§ **Saved data entries**
══════════

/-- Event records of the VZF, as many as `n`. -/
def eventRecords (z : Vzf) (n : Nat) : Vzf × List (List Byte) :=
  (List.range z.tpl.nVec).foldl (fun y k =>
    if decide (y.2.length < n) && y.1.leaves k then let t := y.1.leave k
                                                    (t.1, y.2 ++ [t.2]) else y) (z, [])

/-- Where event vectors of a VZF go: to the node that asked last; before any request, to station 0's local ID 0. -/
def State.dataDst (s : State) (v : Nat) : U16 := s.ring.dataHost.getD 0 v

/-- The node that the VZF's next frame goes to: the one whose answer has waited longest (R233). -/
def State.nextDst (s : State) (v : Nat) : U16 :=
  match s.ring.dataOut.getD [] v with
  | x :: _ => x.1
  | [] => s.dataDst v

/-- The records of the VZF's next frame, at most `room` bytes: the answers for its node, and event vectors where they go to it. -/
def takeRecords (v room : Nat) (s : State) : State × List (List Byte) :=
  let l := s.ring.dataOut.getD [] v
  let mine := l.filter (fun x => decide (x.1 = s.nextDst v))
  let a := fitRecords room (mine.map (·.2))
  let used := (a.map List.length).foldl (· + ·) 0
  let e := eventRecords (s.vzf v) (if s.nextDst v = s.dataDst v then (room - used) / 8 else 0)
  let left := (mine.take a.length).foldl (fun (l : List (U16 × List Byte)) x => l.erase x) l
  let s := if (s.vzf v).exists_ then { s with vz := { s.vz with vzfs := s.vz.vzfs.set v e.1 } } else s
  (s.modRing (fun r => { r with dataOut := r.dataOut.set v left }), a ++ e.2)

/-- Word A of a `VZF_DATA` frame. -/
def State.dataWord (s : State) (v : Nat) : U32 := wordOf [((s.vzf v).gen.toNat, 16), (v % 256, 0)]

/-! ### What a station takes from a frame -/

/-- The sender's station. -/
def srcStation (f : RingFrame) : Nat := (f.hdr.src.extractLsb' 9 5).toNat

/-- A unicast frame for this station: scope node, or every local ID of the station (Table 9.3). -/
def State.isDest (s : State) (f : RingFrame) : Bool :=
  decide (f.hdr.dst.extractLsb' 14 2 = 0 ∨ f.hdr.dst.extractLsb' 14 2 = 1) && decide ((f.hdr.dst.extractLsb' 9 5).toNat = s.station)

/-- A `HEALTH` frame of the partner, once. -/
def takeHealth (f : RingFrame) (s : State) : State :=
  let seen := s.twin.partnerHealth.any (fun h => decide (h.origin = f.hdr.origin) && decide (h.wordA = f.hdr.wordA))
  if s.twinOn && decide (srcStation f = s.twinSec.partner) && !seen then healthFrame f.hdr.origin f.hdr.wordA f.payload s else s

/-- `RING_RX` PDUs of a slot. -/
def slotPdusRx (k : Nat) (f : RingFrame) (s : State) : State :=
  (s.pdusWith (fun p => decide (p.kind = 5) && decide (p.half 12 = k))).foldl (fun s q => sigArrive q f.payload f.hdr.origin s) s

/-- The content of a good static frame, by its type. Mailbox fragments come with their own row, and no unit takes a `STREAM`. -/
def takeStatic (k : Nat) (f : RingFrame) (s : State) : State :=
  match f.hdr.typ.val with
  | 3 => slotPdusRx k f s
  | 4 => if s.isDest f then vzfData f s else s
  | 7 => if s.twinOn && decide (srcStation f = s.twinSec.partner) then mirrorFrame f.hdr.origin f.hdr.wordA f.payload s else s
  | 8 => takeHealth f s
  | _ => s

══════════

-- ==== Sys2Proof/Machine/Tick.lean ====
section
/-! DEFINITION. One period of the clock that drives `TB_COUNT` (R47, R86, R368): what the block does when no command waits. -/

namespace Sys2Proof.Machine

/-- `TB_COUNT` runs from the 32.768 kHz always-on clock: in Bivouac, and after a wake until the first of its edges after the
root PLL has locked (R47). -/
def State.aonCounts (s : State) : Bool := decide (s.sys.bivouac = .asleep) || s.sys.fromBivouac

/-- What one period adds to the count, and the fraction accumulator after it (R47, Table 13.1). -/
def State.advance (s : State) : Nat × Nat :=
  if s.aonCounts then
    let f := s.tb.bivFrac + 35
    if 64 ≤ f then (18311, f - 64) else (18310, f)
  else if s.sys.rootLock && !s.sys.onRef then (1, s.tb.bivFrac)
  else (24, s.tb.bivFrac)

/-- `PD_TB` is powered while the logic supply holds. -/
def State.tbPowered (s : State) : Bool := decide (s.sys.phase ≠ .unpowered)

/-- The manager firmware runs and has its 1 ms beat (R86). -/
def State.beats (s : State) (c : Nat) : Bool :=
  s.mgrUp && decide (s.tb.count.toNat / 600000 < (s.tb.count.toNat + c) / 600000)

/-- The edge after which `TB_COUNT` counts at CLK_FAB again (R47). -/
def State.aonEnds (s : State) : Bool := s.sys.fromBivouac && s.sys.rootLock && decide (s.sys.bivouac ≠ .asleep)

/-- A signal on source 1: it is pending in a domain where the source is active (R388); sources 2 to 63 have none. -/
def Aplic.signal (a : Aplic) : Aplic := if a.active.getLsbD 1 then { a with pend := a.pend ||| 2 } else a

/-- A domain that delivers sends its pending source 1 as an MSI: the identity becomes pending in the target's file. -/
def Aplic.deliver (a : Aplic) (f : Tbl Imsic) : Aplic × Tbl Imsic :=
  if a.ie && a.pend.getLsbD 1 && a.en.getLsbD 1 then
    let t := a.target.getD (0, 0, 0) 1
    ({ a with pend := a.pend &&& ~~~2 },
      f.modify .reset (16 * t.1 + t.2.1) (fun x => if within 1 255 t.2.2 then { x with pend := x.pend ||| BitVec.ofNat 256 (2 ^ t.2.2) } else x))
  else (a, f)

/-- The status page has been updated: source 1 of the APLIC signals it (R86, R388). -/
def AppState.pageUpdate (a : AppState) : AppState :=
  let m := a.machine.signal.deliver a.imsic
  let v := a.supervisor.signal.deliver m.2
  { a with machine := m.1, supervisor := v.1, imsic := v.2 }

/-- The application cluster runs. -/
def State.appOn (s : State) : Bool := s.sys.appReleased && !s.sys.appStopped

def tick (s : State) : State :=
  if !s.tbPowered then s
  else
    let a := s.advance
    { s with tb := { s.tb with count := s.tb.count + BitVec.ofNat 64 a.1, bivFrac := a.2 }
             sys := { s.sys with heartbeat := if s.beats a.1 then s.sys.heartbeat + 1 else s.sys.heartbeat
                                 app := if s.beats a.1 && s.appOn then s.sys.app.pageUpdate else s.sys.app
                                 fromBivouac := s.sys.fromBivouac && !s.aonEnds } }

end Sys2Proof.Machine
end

══════════

§ **ASSIGNMENT**
Please write out, exactly as they appear above, only the lines in the stretch from the line with "def State.dataWord (s" through the line with "decide (f.hdr.dst.extractLsb' 14".

§ **ANSWER SPACE**
def State.dataWord (s : State) (v : Nat) : U32 := wordOf [((s.vzf v).gen.toNat, 16), (v % 256, 0)]

/-! ### What a station takes from a frame -/

/-- The sender's station. -/
def srcStation (f : RingFrame) : Nat := (f.hdr.src.extractLsb' 9 5).toNat

/-- A unicast frame for this station: scope node, or every local ID of the station (Table 9.3). -/
def State.isDest (s : State) (f : RingFrame) : Bool :=
  decide (f.hdr.dst.extractLsb' 14 2 = 0 ∨ f.hdr.dst.extractLsb' 14 2 = 1) && decide ((f.hdr.dst.extractLsb' 9 5).toNat = s.station)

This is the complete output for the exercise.